WHAT YOU SHOULD DO >>
Look for the word "addrOf" in the entries and copy every line where it shows up.

Dataset entries

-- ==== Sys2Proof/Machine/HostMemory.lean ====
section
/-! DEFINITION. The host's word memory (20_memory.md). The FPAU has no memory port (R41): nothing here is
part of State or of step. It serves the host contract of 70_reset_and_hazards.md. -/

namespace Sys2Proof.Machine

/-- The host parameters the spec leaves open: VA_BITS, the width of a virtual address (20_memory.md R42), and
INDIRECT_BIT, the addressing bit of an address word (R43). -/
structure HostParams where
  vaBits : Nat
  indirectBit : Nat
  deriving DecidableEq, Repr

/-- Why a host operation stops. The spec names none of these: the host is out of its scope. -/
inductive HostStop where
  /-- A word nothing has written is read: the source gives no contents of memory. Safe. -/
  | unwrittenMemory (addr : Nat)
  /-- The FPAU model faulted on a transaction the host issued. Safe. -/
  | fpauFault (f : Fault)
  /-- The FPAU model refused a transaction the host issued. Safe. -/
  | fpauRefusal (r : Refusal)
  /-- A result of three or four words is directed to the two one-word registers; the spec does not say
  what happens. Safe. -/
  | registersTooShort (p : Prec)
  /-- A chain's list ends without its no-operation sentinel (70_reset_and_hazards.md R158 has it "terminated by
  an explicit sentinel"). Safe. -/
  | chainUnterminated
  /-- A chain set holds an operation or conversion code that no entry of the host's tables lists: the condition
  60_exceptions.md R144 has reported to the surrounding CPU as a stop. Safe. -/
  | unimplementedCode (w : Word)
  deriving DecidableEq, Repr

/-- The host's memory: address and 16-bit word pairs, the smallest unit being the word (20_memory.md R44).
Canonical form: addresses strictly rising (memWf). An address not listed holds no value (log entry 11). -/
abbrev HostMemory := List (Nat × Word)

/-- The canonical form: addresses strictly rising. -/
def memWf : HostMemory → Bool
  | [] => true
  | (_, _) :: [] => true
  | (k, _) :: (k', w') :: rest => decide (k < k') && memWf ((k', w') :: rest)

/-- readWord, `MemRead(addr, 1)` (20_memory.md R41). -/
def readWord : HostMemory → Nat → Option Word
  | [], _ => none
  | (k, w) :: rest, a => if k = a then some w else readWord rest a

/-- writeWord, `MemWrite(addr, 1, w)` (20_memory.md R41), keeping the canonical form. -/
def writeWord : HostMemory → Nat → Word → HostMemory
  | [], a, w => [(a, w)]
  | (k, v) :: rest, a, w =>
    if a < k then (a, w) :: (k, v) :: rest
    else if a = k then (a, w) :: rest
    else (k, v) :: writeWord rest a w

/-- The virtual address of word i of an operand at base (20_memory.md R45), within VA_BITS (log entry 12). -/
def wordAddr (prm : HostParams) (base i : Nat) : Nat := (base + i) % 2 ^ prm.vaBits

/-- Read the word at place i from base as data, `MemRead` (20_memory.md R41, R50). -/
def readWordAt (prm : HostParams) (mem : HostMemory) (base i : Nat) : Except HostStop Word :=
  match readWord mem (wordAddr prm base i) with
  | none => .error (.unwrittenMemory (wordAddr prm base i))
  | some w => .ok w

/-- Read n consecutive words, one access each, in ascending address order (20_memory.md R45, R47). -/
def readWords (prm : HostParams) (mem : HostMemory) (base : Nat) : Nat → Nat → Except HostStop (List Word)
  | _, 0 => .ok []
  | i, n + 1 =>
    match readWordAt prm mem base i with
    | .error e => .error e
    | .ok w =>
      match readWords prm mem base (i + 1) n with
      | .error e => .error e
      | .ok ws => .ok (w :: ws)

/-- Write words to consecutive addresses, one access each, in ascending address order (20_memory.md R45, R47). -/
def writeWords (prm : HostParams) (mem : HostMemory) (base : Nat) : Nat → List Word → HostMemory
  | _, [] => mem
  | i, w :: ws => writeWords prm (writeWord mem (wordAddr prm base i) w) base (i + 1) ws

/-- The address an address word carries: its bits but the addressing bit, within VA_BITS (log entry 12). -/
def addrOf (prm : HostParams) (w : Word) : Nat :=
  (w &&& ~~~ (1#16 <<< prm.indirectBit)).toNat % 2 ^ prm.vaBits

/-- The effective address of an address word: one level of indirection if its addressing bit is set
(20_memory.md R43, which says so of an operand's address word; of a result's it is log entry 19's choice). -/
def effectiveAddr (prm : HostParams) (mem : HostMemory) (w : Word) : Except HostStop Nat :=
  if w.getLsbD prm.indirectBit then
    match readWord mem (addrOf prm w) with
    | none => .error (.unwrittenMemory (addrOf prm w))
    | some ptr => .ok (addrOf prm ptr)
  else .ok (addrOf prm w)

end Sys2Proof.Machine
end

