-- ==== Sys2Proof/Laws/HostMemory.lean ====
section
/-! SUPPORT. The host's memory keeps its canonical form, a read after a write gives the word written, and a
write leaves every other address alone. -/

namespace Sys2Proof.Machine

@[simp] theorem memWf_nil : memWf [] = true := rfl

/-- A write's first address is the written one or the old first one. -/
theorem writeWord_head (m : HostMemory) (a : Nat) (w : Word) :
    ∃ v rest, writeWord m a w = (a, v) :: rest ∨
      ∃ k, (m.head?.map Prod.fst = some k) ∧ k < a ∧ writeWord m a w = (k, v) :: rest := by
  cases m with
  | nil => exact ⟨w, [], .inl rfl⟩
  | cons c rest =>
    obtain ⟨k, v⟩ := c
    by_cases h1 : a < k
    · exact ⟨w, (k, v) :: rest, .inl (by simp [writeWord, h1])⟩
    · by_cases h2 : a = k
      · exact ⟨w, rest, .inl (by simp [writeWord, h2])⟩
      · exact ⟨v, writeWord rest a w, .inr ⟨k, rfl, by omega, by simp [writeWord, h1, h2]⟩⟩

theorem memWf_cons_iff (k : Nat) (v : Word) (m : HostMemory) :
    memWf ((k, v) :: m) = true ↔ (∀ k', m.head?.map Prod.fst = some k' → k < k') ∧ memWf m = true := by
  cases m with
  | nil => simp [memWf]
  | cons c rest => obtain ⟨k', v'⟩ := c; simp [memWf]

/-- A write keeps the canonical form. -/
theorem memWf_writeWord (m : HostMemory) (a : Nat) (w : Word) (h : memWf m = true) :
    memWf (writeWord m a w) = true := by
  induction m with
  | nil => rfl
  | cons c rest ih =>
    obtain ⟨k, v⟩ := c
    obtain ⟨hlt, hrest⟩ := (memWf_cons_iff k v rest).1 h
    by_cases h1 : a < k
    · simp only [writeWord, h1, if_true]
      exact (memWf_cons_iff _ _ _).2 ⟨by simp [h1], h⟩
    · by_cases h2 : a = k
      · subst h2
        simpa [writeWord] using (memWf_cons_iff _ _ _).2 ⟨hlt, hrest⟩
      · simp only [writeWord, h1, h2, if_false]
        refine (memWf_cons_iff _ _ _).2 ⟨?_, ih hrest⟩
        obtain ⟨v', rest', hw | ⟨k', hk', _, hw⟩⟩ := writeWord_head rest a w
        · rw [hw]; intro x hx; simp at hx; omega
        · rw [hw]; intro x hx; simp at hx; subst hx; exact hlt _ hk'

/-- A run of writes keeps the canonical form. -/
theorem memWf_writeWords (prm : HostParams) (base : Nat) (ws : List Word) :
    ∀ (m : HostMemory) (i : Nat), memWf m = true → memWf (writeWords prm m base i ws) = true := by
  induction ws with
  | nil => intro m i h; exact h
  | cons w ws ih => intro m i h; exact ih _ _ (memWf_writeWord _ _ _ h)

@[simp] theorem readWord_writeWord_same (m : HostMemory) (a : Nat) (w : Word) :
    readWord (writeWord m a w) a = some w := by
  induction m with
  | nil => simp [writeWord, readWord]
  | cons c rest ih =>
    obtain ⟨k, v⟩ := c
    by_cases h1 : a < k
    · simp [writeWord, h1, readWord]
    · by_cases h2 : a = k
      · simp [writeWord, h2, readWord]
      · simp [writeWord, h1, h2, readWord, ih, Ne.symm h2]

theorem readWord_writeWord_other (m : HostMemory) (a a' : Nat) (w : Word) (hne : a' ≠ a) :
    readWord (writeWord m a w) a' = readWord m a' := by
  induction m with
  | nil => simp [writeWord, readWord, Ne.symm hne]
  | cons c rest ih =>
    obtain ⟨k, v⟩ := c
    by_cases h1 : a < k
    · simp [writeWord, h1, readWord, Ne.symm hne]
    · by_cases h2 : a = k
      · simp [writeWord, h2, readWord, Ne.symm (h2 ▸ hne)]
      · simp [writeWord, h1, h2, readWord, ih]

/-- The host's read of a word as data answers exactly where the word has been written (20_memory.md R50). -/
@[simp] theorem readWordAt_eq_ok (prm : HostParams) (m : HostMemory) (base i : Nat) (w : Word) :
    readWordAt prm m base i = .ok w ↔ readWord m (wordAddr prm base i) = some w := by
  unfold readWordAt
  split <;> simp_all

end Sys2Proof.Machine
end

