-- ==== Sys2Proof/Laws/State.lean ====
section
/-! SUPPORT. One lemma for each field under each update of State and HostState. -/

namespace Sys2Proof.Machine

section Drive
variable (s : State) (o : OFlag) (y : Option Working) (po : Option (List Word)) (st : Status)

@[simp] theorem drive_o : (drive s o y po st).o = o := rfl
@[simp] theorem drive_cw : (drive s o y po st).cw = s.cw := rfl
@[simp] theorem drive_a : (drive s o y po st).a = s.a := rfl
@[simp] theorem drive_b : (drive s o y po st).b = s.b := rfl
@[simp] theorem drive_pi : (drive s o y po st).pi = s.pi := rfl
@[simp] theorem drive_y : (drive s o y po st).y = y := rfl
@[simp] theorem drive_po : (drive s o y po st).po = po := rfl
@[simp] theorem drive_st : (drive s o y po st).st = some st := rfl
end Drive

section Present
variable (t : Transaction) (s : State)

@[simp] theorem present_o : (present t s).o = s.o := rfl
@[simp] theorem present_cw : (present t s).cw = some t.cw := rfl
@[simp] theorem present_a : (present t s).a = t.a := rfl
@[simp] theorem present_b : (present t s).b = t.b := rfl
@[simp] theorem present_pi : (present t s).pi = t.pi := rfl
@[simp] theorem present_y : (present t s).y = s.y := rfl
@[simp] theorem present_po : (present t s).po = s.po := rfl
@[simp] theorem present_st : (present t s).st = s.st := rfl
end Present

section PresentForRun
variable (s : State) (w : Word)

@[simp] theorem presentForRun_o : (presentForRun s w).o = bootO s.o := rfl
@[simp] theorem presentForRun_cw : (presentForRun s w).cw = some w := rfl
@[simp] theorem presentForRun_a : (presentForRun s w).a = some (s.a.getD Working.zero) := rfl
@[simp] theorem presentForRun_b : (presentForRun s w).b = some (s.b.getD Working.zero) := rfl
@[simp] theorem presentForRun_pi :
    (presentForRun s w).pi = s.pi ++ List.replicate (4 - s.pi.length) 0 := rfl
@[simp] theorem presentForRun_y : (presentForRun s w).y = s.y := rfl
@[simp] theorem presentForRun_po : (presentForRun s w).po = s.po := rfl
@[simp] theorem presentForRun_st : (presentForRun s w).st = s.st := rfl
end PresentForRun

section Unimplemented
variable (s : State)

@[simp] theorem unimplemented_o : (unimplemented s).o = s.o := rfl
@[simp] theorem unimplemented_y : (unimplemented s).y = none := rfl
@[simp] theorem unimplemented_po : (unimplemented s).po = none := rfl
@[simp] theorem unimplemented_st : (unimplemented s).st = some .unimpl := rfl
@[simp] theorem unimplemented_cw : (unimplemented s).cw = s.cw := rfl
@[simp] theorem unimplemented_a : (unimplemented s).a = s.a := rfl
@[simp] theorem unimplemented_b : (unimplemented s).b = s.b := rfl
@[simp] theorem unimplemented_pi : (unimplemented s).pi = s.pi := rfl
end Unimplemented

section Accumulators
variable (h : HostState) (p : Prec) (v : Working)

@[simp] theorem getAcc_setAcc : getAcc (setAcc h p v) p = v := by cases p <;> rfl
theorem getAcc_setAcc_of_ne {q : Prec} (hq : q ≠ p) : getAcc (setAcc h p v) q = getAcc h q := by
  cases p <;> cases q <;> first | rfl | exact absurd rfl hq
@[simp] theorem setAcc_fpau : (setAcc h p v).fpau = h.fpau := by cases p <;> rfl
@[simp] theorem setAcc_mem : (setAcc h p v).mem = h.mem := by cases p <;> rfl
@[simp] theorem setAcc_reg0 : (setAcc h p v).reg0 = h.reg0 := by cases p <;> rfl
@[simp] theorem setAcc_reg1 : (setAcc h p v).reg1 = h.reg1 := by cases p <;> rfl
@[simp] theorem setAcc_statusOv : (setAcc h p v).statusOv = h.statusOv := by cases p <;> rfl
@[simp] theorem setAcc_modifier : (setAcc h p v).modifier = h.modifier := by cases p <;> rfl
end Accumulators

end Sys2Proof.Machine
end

RESPONSE >>
def addrOf (prm : HostParams) (w : Word) : Nat :=
    match readWord mem (addrOf prm w) with
    | none => .error (.unwrittenMemory (addrOf prm w))
    | some ptr => .ok (addrOf prm ptr)
  else .ok (addrOf prm w)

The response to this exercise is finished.